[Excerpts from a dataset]
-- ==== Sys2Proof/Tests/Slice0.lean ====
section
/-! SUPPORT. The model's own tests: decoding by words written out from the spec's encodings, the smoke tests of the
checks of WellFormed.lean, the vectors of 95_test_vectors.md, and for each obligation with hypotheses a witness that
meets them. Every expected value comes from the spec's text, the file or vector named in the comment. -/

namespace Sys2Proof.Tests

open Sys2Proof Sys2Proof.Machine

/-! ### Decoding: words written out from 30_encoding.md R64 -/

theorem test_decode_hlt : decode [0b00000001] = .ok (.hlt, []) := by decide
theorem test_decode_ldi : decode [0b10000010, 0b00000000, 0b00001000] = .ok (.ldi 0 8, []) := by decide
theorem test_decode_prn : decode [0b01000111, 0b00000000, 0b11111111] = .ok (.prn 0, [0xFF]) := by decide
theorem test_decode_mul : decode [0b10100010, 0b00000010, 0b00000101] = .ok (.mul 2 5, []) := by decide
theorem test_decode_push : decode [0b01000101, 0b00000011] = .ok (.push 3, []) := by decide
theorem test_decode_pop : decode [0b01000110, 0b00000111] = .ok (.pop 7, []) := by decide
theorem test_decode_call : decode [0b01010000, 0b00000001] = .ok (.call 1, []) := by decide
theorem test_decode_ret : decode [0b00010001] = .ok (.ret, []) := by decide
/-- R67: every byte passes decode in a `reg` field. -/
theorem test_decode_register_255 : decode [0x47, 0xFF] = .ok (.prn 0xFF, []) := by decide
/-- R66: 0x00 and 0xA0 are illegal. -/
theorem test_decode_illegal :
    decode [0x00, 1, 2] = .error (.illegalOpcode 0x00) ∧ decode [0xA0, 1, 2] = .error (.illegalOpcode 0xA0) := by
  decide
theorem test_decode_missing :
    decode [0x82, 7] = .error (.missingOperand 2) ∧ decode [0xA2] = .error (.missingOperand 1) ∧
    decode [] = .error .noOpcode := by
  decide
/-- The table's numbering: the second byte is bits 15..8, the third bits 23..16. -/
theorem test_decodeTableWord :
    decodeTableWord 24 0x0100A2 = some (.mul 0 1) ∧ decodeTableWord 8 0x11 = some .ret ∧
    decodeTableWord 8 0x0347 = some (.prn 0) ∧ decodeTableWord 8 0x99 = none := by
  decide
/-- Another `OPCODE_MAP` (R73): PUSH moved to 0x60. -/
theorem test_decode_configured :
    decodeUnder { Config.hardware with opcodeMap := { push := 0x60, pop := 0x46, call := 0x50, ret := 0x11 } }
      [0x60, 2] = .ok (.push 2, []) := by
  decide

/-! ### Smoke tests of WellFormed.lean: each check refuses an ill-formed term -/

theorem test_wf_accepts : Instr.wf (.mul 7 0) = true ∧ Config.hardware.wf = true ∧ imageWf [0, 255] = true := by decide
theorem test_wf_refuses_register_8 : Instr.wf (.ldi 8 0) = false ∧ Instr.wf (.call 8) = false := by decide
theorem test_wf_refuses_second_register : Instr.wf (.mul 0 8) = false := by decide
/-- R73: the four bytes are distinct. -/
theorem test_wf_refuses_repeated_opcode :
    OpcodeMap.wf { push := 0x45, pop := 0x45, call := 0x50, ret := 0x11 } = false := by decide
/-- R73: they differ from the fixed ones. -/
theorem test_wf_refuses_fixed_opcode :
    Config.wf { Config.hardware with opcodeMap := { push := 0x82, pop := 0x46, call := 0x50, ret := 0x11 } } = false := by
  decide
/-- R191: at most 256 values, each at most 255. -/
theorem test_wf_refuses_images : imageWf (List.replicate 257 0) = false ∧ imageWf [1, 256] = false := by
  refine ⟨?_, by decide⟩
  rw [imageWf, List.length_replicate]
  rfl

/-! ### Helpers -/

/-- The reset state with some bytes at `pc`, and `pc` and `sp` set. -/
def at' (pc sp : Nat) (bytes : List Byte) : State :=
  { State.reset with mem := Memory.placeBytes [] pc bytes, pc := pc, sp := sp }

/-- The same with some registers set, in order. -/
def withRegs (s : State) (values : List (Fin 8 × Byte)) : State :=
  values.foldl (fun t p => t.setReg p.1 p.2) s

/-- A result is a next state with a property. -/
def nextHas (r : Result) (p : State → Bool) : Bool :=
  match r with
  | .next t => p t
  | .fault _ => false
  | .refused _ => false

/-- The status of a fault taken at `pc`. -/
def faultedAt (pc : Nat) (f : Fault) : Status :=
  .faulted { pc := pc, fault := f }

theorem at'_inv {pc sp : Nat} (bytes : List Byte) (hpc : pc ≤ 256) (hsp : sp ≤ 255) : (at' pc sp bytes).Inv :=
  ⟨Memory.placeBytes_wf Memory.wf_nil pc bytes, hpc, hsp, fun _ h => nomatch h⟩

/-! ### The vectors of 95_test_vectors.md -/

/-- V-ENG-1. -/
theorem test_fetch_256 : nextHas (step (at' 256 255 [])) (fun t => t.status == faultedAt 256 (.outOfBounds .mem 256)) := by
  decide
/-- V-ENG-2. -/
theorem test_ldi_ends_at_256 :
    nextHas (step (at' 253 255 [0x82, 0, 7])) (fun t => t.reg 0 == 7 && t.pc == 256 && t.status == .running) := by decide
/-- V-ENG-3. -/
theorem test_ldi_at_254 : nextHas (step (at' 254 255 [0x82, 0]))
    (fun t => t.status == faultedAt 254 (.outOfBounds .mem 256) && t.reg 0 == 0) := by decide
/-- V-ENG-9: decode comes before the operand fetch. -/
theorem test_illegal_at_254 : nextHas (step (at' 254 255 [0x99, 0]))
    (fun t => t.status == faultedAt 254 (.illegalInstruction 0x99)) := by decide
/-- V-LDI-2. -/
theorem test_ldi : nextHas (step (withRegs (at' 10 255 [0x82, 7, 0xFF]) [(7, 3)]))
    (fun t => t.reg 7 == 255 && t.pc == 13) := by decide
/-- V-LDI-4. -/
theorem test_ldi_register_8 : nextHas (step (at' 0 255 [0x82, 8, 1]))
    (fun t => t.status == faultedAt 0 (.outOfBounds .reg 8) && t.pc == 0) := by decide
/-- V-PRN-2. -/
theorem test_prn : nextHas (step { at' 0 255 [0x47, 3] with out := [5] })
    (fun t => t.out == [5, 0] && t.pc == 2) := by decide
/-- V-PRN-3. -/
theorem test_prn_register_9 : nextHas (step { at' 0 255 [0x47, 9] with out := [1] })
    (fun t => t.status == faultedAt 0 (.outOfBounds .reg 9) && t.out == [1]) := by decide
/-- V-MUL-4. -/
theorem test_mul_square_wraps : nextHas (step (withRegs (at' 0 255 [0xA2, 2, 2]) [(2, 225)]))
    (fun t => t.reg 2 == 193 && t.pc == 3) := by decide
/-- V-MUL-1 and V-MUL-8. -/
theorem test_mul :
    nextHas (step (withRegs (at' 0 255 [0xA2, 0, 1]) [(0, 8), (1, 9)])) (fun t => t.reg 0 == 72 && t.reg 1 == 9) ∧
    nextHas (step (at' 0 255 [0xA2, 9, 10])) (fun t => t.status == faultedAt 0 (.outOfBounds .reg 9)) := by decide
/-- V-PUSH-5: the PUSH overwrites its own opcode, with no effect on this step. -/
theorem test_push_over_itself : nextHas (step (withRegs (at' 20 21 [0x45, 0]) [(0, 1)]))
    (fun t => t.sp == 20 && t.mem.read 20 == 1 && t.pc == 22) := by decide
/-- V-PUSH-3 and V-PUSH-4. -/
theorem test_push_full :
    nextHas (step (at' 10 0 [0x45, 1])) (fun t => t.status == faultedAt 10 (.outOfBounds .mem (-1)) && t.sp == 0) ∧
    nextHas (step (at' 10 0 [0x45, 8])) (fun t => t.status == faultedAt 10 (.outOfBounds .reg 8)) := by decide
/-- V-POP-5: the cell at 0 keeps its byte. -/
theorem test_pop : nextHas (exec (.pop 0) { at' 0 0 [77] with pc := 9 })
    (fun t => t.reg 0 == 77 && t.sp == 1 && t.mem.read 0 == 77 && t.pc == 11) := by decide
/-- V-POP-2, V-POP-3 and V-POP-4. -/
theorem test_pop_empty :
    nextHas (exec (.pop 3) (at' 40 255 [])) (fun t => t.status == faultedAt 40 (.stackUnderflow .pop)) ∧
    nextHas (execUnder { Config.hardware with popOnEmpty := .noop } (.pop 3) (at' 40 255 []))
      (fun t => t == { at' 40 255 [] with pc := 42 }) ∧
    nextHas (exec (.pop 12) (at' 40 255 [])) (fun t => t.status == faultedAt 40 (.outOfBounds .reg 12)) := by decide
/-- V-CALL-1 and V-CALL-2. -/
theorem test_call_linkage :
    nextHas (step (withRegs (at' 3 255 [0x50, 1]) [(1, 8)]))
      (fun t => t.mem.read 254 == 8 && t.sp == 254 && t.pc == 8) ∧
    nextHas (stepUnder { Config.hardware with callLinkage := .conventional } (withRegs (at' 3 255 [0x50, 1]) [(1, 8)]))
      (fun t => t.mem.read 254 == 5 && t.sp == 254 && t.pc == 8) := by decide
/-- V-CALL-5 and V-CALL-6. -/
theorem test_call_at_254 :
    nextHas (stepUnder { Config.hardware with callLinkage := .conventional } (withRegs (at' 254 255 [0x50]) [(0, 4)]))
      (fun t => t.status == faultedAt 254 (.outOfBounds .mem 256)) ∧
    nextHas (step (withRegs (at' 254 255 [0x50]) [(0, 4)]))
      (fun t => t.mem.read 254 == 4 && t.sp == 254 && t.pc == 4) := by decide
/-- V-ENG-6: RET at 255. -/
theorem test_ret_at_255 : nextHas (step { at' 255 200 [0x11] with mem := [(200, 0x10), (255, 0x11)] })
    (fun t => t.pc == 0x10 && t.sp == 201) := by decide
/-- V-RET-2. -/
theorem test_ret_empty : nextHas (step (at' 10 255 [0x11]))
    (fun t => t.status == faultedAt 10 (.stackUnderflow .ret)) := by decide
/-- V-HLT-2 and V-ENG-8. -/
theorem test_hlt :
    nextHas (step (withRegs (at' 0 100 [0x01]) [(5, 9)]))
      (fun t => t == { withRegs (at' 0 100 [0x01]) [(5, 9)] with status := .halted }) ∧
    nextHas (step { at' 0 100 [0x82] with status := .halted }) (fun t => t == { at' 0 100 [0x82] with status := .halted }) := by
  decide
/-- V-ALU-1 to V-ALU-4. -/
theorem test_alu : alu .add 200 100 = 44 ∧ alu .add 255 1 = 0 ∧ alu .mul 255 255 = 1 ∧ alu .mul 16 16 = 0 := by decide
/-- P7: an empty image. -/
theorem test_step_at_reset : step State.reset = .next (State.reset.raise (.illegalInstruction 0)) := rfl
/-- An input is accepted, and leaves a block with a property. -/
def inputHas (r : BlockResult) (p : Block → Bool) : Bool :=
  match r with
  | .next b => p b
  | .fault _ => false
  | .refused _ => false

WHAT THE TASK ASKS:
From the records above, transcribe without alteration every line from the one with "decode [0x00, 1, 2]" to the one with "most 255. -/", inclusive.

RESPONSE BOX:
    decode [0x00, 1, 2] = .error (.illegalOpcode 0x00) ∧ decode [0xA0, 1, 2] = .error (.illegalOpcode 0xA0) := by
  decide
theorem test_decode_missing :
    decode [0x82, 7] = .error (.missingOperand 2) ∧ decode [0xA2] = .error (.missingOperand 1) ∧
    decode [] = .error .noOpcode := by
  decide
/-- The table's numbering: the second byte is bits 15..8, the third bits 23..16. -/
theorem test_decodeTableWord :
    decodeTableWord 24 0x0100A2 = some (.mul 0 1) ∧ decodeTableWord 8 0x11 = some .ret ∧
    decodeTableWord 8 0x0347 = some (.prn 0) ∧ decodeTableWord 8 0x99 = none := by
  decide
/-- Another `OPCODE_MAP` (R73): PUSH moved to 0x60. -/
theorem test_decode_configured :
    decodeUnder { Config.hardware with opcodeMap := { push := 0x60, pop := 0x46, call := 0x50, ret := 0x11 } }
      [0x60, 2] = .ok (.push 2, []) := by
  decide

/-! ### Smoke tests of WellFormed.lean: each check refuses an ill-formed term -/

theorem test_wf_accepts : Instr.wf (.mul 7 0) = true ∧ Config.hardware.wf = true ∧ imageWf [0, 255] = true := by decide
theorem test_wf_refuses_register_8 : Instr.wf (.ldi 8 0) = false ∧ Instr.wf (.call 8) = false := by decide
theorem test_wf_refuses_second_register : Instr.wf (.mul 0 8) = false := by decide
/-- R73: the four bytes are distinct. -/
theorem test_wf_refuses_repeated_opcode :
    OpcodeMap.wf { push := 0x45, pop := 0x45, call := 0x50, ret := 0x11 } = false := by decide
/-- R73: they differ from the fixed ones. -/
theorem test_wf_refuses_fixed_opcode :
    Config.wf { Config.hardware with opcodeMap := { push := 0x82, pop := 0x46, call := 0x50, ret := 0x11 } } = false := by
  decide
/-- R191: at most 256 values, each at most 255. -/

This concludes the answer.